Но довольно о несчастьях и безумии. Поэт пишет, как правило, пока он молод и одержим Белой Богиней.

"Любви моей происхожденье редко,
И необычна, высока природа:
Ее отчаяние породило
И безнадежность".

В результате поэт или вообще теряет Любимую, чего он справедливо опасался, или женится на Ней и теряет частично. Почему бы и нет? Если Она станет ему хорошей Женой, с какой стати ему лелеять свою поэтическую одержимость, ведущую к гибели? Почему бы и нет, если Женщина-Поэт в обмен на поэтический дар родит здорового ребенка? Владычица Белая Богиня отпускает обоих предателей с презрительной улыбкой и, насколько мне известно, не карает их. Но и тех, кто служит Ей, Она не хвалит, не балует и не жалует орденами, пока они Ей служат. Ничуть не стыдно быть бывшим поэтом, если порвать с поэзией полностью, как Рембо или (недавно) Лаура Райдинг.

И все-таки, неужели выбор между служением Белой Богине и жизнью почтенного гражданина стоит так остро, как об этом говорили ирландские поэты? Суибне одержим поэзией; так же одержима ею Лиадан. А обладали ли они чувством юмора? Безусловно, нет, иначе они не стали бы так жестоко себя наказывать. Юмор - единственный дар, который помогает человеку выжить в стрессе городской жизни. Если у поэта есть чувство юмора, он может изящно сойти с ума, изящно проглотить разочарование в любви, изящно отвергнуть благополучие, изящно умереть и не вызвать в обществе лишнего шума. Ему нет нужды сетовать на судьбу или причинять страдания тем, кто его любит; это же относится и к Поэтессе.

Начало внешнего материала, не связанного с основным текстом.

-- ==== Sys2Proof/Machine/Flags.lean ====
section
/-!
DEFINITION. Arithmetic to the bit: integers with wrap and saturation (R81, R108), the floating-point formats (R82 to
R84), the block formats (R86, R87), packed ternary (R89), rounding with its flags (R90 to R92), and conversion (R98).
-/
namespace Sys2Proof

/-- Integer tags (Table 5.1). -/
def Tag.isInt : Tag → Bool
  | .i8 | .n8 | .i16 | .n16 | .i32 | .n32 | .i64 | .n64 => true
  | _ => false
def Tag.isSigned : Tag → Bool
  | .i8 | .i16 | .i32 | .i64 => true
  | _ => false
def Tag.isFloat : Tag → Bool
  | .f16 | .bf16 | .f32 | .f64 => true
  | _ => false
/-- A scalar element format of Table 5.1 or 5.2. -/
def Tag.isScalarFormat (t : Tag) : Bool := t.isInt || t.isFloat || t == .e4m3 || t == .e5m2
def Tag.isMx : Tag → Bool
  | .mxf8e4 | .mxf8e5 | .mxf6e2 | .mxf6e3 | .mxf4 | .mxi8 => true
  | _ => false
def Tag.isLb : Tag → Bool
  | .lb8 | .lb5 | .lb3 => true
  | _ => false

end Sys2Proof

namespace Sys2Proof.Machine

/-! Integers. -/

/-- The low 8w bits of a number read as a value of T (R108). -/
def iread (t : Tag) (x : Nat) : Int :=
  if t.isSigned then signed (8 * t.width) x else (bits x 0 (8 * t.width) : Nat)
/-- The range of an integer type (Table 5.1). -/
def imin (t : Tag) : Int := if t.isSigned then -2 ^ (8 * t.width - 1) else 0
def imax (t : Tag) : Int := if t.isSigned then 2 ^ (8 * t.width - 1) - 1 else 2 ^ (8 * t.width) - 1
/-- `Sat(v, T)`, and whether it clamped (R81). -/
def sat (t : Tag) (v : Int) : Int × Bool :=
  if v < imin t then (imin t, true) else if v > imax t then (imax t, true) else (v, false)
/-- The low 8w bits of an exact result under the overflow mode, with the flag `sat` (R108). -/
def narrow (t : Tag) (saturate : Bool) (v : Int) : Nat × BitVec 8 :=
  if saturate then let r := sat t v; (wrapTo (8 * t.width) r.1, if r.2 then flagSat else 0)
  else (wrapTo (8 * t.width) v, 0)
/-- An element's bits as a register holds them: sign-extended for i8, i16, i32, else zero-extended (R108). -/
def iwide (t : Tag) (x : Nat) : Word :=
  match t with
  | .i8 | .i16 | .i32 => toWord (signed (8 * t.width) x)
  | _ => BitVec.ofNat 64 (bits x 0 (8 * t.width))

/-- The number of leading zero bits among w. -/
def clzN (w x : Nat) : Nat := w - (bits x 0 w).log2 - (if bits x 0 w = 0 then 0 else 1)
/-- Structural: the position of the lowest one bit among n, or n. -/
def ctzN : Nat → Nat → Nat
  | 0, _ => 0
  | n + 1, x => if x % 2 = 1 then 0 else 1 + ctzN n (x / 2)
def popcN : Nat → Nat → Nat
  | 0, _ => 0
  | n + 1, x => x % 2 + popcN n (x / 2)

/-- The bit width of a number. -/
def blen (m : Nat) : Nat := if m = 0 then 0 else m.log2 + 1

/-! Floating point. -/

/-- A decoded element: a NaN, an infinity, or the number (−1)^neg × m × 2^e, zero when m = 0. -/
inductive FV where
  | nan (signalling : Bool)
  | inf (neg : Bool)
  | fin (neg : Bool) (m : Nat) (e : Int)
  deriving DecidableEq, Repr

/-- A floating-point element format (Table 5.2). -/
structure FFmt where
  ebits : Nat
  fbits : Nat
  bias : Nat
  /-- the top exponent code holds infinities and NaNs -/
  inf : Bool
  /-- the single NaN of e4m3 -/
  oneNan : Bool := false
  /-- bf16: subnormals are flushed (R83) -/
  flush : Bool := false
  deriving DecidableEq, Repr

def fmtF64 : FFmt := { ebits := 11, fbits := 52, bias := 1023, inf := true }
def fmtF32 : FFmt := { ebits := 8, fbits := 23, bias := 127, inf := true }
def fmtF16 : FFmt := { ebits := 5, fbits := 10, bias := 15, inf := true }
def fmtBf16 : FFmt := { ebits := 8, fbits := 7, bias := 127, inf := true, flush := true }
def fmtE4m3 : FFmt := { ebits := 4, fbits := 3, bias := 7, inf := false, oneNan := true }
def fmtE5m2 : FFmt := { ebits := 5, fbits := 2, bias := 15, inf := true }
def fmtE2m3 : FFmt := { ebits := 2, fbits := 3, bias := 1, inf := false }
def fmtE3m2 : FFmt := { ebits := 3, fbits := 2, bias := 3, inf := false }
def fmtE2m1 : FFmt := { ebits := 2, fbits := 1, bias := 1, inf := false }

/-- The format of a scalar floating-point tag, and of the elements of an MX tag (Table 5.3). -/
def fmtOf : Tag → FFmt
  | .f64 => fmtF64
  | .f32 => fmtF32
  | .f16 => fmtF16
  | .bf16 => fmtBf16
  | .e4m3 | .mxf8e4 => fmtE4m3
  | .e5m2 | .mxf8e5 => fmtE5m2
  | .mxf6e2 => fmtE2m3
  | .mxf6e3 => fmtE3m2
  | .mxf4 => fmtE2m1
  | _ => fmtF32

def FFmt.width (f : FFmt) : Nat := 1 + f.ebits + f.fbits
def FFmt.top (f : FFmt) : Nat := 2 ^ f.ebits - 1
/-- Exponent of the least significant bit of a subnormal. -/
def FFmt.emin (f : FFmt) : Int := 1 - (f.bias : Int) - f.fbits

/-- The value of an element (R82, R83). -/
def decodeF (f : FFmt) (x : Nat) : FV :=
  let neg := bit x (f.ebits + f.fbits)
  let e := bits x f.fbits f.ebits
  let fr := bits x 0 f.fbits
  if f.inf && e == f.top then (if fr = 0 then .inf neg else .nan (!bit fr (f.fbits - 1)))
  else if f.oneNan && e == f.top && fr == 2 ^ f.fbits - 1 then .nan false
  else if e = 0 then (if f.flush then .fin neg 0 0 else .fin neg fr f.emin)
  else .fin neg (2 ^ f.fbits + fr) ((e : Int) - f.bias - f.fbits)

/-- The canonical NaN (Table 5.2). -/
def canonF (f : FFmt) : Nat :=
  if f.oneNan then 2 ^ (f.ebits + f.fbits) - 1 else f.top * 2 ^ f.fbits + 2 ^ (f.fbits - 1)
def infF (f : FFmt) (neg : Bool) : Nat := neg.toNat * 2 ^ (f.ebits + f.fbits) + f.top * 2 ^ f.fbits
def zeroF (f : FFmt) (neg : Bool) : Nat := neg.toNat * 2 ^ (f.ebits + f.fbits)
def maxF (f : FFmt) (neg : Bool) : Nat :=
  neg.toNat * 2 ^ (f.ebits + f.fbits) +
    (if f.inf then f.top * 2 ^ f.fbits - 1 else if f.oneNan then 2 ^ (f.ebits + f.fbits) - 2
      else 2 ^ (f.ebits + f.fbits) - 1)

/-- Rounding modes (Table 5.6); a stochastic draw u goes with SR. -/
inductive RMode where
  | rne | rtz | rup | rdn | rna
  | sr (u : Nat)
  deriving DecidableEq, Repr

/-- The mode of a mode field, dynamic mode taken from `fctl.rm` (Tables 5.6, 5.7). SR takes its draw later. -/
def rmodeOf (field rm : Nat) : RMode :=
  match field with
  | 0 => match rm with
    | 1 => .rtz
    | 2 => .rup
    | 3 => .rdn
    | 4 => .rna
    | _ => .rne
  | 2 => .rtz
  | 3 => .rup
  | 4 => .rdn
  | 5 => .rna
  | _ => .rne

/-- One rounding step: whether m × 2^sh units, cut to its whole part, is raised by one. `sticky` says that the value
lies strictly above the number m. -/
def roundUp (md : RMode) (neg : Bool) (m sh : Nat) (sticky : Bool) : Bool :=
  let lo := m % 2 ^ sh
  let inexact := lo != 0 || sticky
  let half := 2 ^ (sh - 1)
  match md with
  | .rne => sh != 0 && (decide (lo > half) || (lo == half && (sticky || m / 2 ^ sh % 2 == 1)))
  | .rna => sh != 0 && decide (lo ≥ half)
  | .rtz => false
  | .rup => inexact && !neg
  | .rdn => inexact && neg
  | .sr u => decide (u < lo * 2 ^ 16 / 2 ^ sh)

/-- The bits that mode md gives for the exact value (−1)^neg × m × 2^e, or one strictly between it and m + 1 when
`sticky`, with the flags `of`, `uf`, `nx` (R90 to R92); `block` saturates (R91). The value is not zero. DEDUCED
(log 11): tininess after rounding is that of a result rounded with an unbounded exponent. -/
def roundF (f : FFmt) (block : Bool) (md : RMode) (neg : Bool) (m0 : Nat) (e0 : Int) (sticky : Bool) : Nat × BitVec 8 :=
  -- room below the last bit, so that a sticky value is cut above its last bit
  let k := if sticky then f.fbits + 8 + (e0 - f.emin).toNat else 0
  let m := m0 * 2 ^ k
  let e := e0 - k
  let msb := e + blen m - 1
  let q := max (msb - f.fbits) f.emin
  let sh := (q - e).toNat
  let base := if q ≤ e then m * 2 ^ (e - q).toNat else m / 2 ^ sh
  let inexact := decide (m % 2 ^ sh ≠ 0) || sticky
  let r0 := base + (roundUp md neg m sh sticky).toNat
  let r := if r0 = 2 ^ (f.fbits + 1) then 2 ^ f.fbits else r0
  let q := if r0 = 2 ^ (f.fbits + 1) then q + 1 else q
  let field := (q + f.fbits + f.bias).toNat
  let shU := (msb - f.fbits - e).toNat
  let tiny := decide (msb < 1 - (f.bias : Int))
    && !(decide (msb = -(f.bias : Int)) && decide (m / 2 ^ shU + (roundUp md neg m shU sticky).toNat = 2 ^ (f.fbits + 1)))
  let nx := if inexact then flagNx else 0
  if r < 2 ^ f.fbits then
    if f.flush then (zeroF f neg, flagUf ||| flagNx)
    else (zeroF f neg + r, if inexact && tiny then flagNx ||| flagUf else nx)
  else
    let big := if f.inf then decide (field ≥ f.top)
      else decide (field > f.top) || (f.oneNan && field == f.top && r == 2 ^ (f.fbits + 1) - 1)
    if big then
      let big := block || !f.inf || (match md with
        | .rtz => true
        | .rup => neg
        | .rdn => !neg
        | _ => false)
      (if big then maxF f neg else infF f neg, flagOf ||| flagNx)
    else (zeroF f neg + field * 2 ^ f.fbits + (r - 2 ^ f.fbits), if inexact && tiny then flagNx ||| flagUf else nx)

/-- `Round` of an exact dyadic value. -/
def roundFin (f : FFmt) (block : Bool) (md : RMode) (neg : Bool) (m : Nat) (e : Int) : Nat × BitVec 8 :=
  if m = 0 then (zeroF f neg, 0) else roundF f block md neg m e false

/-- Rounding to an integer: the integer, and whether it is inexact (R90). -/
def roundInt (md : RMode) (neg : Bool) (m : Nat) (e : Int) : Int × Bool :=
  if e ≥ 0 then ((if neg then -1 else 1) * ((m * 2 ^ e.toNat : Nat) : Int), false)
  else
    let sh := (-e).toNat
    let r := m / 2 ^ sh + (roundUp md neg m sh false).toNat
    ((if neg then -1 else 1) * (r : Int), m % 2 ^ sh != 0)

/-- The exact integer m × 2^(e − lo) of a number, with its sign. -/
def FV.scaled (neg : Bool) (m : Nat) (e lo : Int) : Int := (if neg then -1 else 1) * ((m * 2 ^ (e - lo).toNat : Nat) : Int)

/-- The sum of two numbers, exact; a zero sum is +0, or −0 under RDN or when both are −0 (R127). -/
def addFin (rdn : Bool) (na : Bool) (ma : Nat) (ea : Int) (nb : Bool) (mb : Nat) (eb : Int) : Bool × Nat × Int :=
  let lo := min ea eb
  let x := FV.scaled na ma ea lo + FV.scaled nb mb eb lo
  if x = 0 then (if ma = 0 ∧ mb = 0 ∧ na = nb then (na, 0, 0) else (rdn, 0, 0))
  else (decide (x < 0), x.natAbs, lo)

/-- The integer square root, digit by digit over n binary digits of the root. -/
def isqrtGo : Nat → Nat → Nat → Nat
  | 0, _, r => r
  | n + 1, x, r =>
    let c := r + 2 ^ n
    isqrtGo n x (if c * c ≤ x then c else r)
def isqrt (x : Nat) : Nat := isqrtGo (blen x / 2 + 1) x 0

/-- A value cut to m × 2^e, `sticky` when something lies above it. -/
structure Cut where
  neg : Bool
  m : Nat
  e : Int
  sticky : Bool

/-- a / b to n or more bits. -/
def divCut (n : Nat) (neg : Bool) (ma : Nat) (ea : Int) (mb : Nat) (eb : Int) : Cut :=
  let k := n + blen mb
  ⟨neg, ma * 2 ^ k / mb, ea - eb - k, ma * 2 ^ k % mb != 0⟩
/-- √(m × 2^e) to n or more bits. -/
def sqrtCut (n : Nat) (m : Nat) (e : Int) : Cut :=
  let odd := e % 2 = 1
  let m := if odd then 2 * m else m
  let e := if odd then e - 1 else e
  let x := m * 2 ^ (2 * n)
  let r := isqrt x
  ⟨false, r, e / 2 - n, r * r != x⟩
/-- 1 / √(m × 2^e) to n or more bits. -/
def rsqrtCut (n : Nat) (m : Nat) (e : Int) : Cut :=
  let odd := e % 2 = 1
  let m := if odd then 2 * m else m
  let e := if odd then e - 1 else e
  let k := n + blen m
  let x := 2 ^ (2 * k) / m
  let r := isqrt x
  ⟨false, r, -(e / 2) - k, !(2 ^ (2 * k) % m == 0 && r * r == x)⟩

/-- The product over the one bits of a fraction, most significant first, of the successive square roots of two, in
fixed point with p bits below the point. Every factor and product is cut, so the result lies at most 10 units a bit
below the exact power. -/
def exp2Go (p : Nat) : Nat → Nat → Nat → Nat → Nat
  | 0, _, _, t => t
  | n + 1, fr, root, t =>
    let root := isqrt (root * 2 ^ p)
    exp2Go p n fr root (if bit fr n then t * root / 2 ^ p else t)
/-- 2^(fr / 2^n) for 0 < fr < 2^n, cut so that the cut is certain; `fuel` raises the precision until it is. -/
def exp2Frac : Nat → Nat → Nat → Nat → Nat × Nat
  | 0, p, _, _ => (2 ^ p, p)
  | fuel + 1, p, n, fr =>
    let t := exp2Go p n fr (2 * 2 ^ p) (2 ^ p)
    if t / 2 ^ 40 = (t + 10 * n + 16) / 2 ^ 40 then (t / 2 ^ 40, p - 40) else exp2Frac fuel (p + 64) n fr
/-- 2^a for a number a = (−1)^neg × m × 2^e that is not zero; a result so large or so small that every format overflows
or underflows keeps that. -/
def exp2Cut (f : FFmt) (neg : Bool) (m : Nat) (e : Int) : Cut :=
  let k := f.fbits + 8
  if e + blen m > 20 then
    -- |a| ≥ 2^19: far beyond every exponent
    if neg then ⟨false, 1, -(2 ^ 19), true⟩ else ⟨false, 1, 2 ^ 19, false⟩
  else if e ≥ 0 then ⟨false, 1, (if neg then -1 else 1) * ((m * 2 ^ e.toNat : Nat) : Int), false⟩
  else
    let n := (-e).toNat
    if m % 2 ^ n = 0 then ⟨false, 1, (if neg then -1 else 1) * ((m / 2 ^ n : Nat) : Int), false⟩
    else if e + blen m < -(k : Int) then
      -- |a| < 2^−k: the result lies strictly within 2^−k of 1
      if neg then ⟨false, 2 ^ k - 1, -(k : Int), true⟩ else ⟨false, 2 ^ k, -(k : Int), true⟩
    else
      let whole : Int := if neg then -((m / 2 ^ n : Nat) : Int) - 1 else ((m / 2 ^ n : Nat) : Int)
      let fr := if neg then 2 ^ n - m % 2 ^ n else m % 2 ^ n
      let r := exp2Frac 16 (f.fbits + 160) n fr
      ⟨false, r.1, whole - r.2, true⟩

Юмор вполне совместим с поклонением Белой Богине, как совместим с совершенной безупречностью католического священника, поведение которого предполагает куда более строгие ограничения, чем поведение поэта, и в Библии которого от "Книги Бытия" до "Откровения святого Иоанна" не встретишь ни одной улыбки. Андро Мэн в 1597 году сказал о Царице Волшебной страны, что "Она может стать, когда пожелает, и старой, и молодой". И действительно, для тех, кого не страшит обычный для Нее застывший взгляд зрелой Женщины, Она приберегла восхитительный Девичий смех. Белая Богиня может даже позволить Своему поэту счастье в браке, если он безропотно принял от Нее страдания. Ибо, хотя Она, по определению, не человек, но и не совсем безчеловечна. Суибне сетует, что снежная буря застала его, раздетого, на дереве:

"А нынче вечером - беда:
Продувает ветром насквозь;
Изранены ноги и щеки бледны,
Как, Господи, не горевать!"

Однако страдания - далеко не все в этом сказании. В хорошую погоду Суибне наслаждался жизнью во всей ее полноте: ел землянику и чернику, стремительно летал, обгоняя диких голубей, катался на рогах взрослых оленей и на спине тонконогих ланей. Он мог сказать: "Я не испытываю никакой радости от беседы влюбленных, куда приятнее слышать песню черного дрозда". Можно ли осуждать Эоранн за то, что Она попросила дошедшего до такого состояния Суибне навсегда Ее оставить? Что помогло Ей выжить и чего явно недоставало ему? Конечно же, чувство юмора. Желание Эоранн обрасти перьями, чтобы летать вместе с ним, свидетельствует о том, что и Она начинала как поэт, но благоразумно отказалась от поэзии, когда время для Нее прошло.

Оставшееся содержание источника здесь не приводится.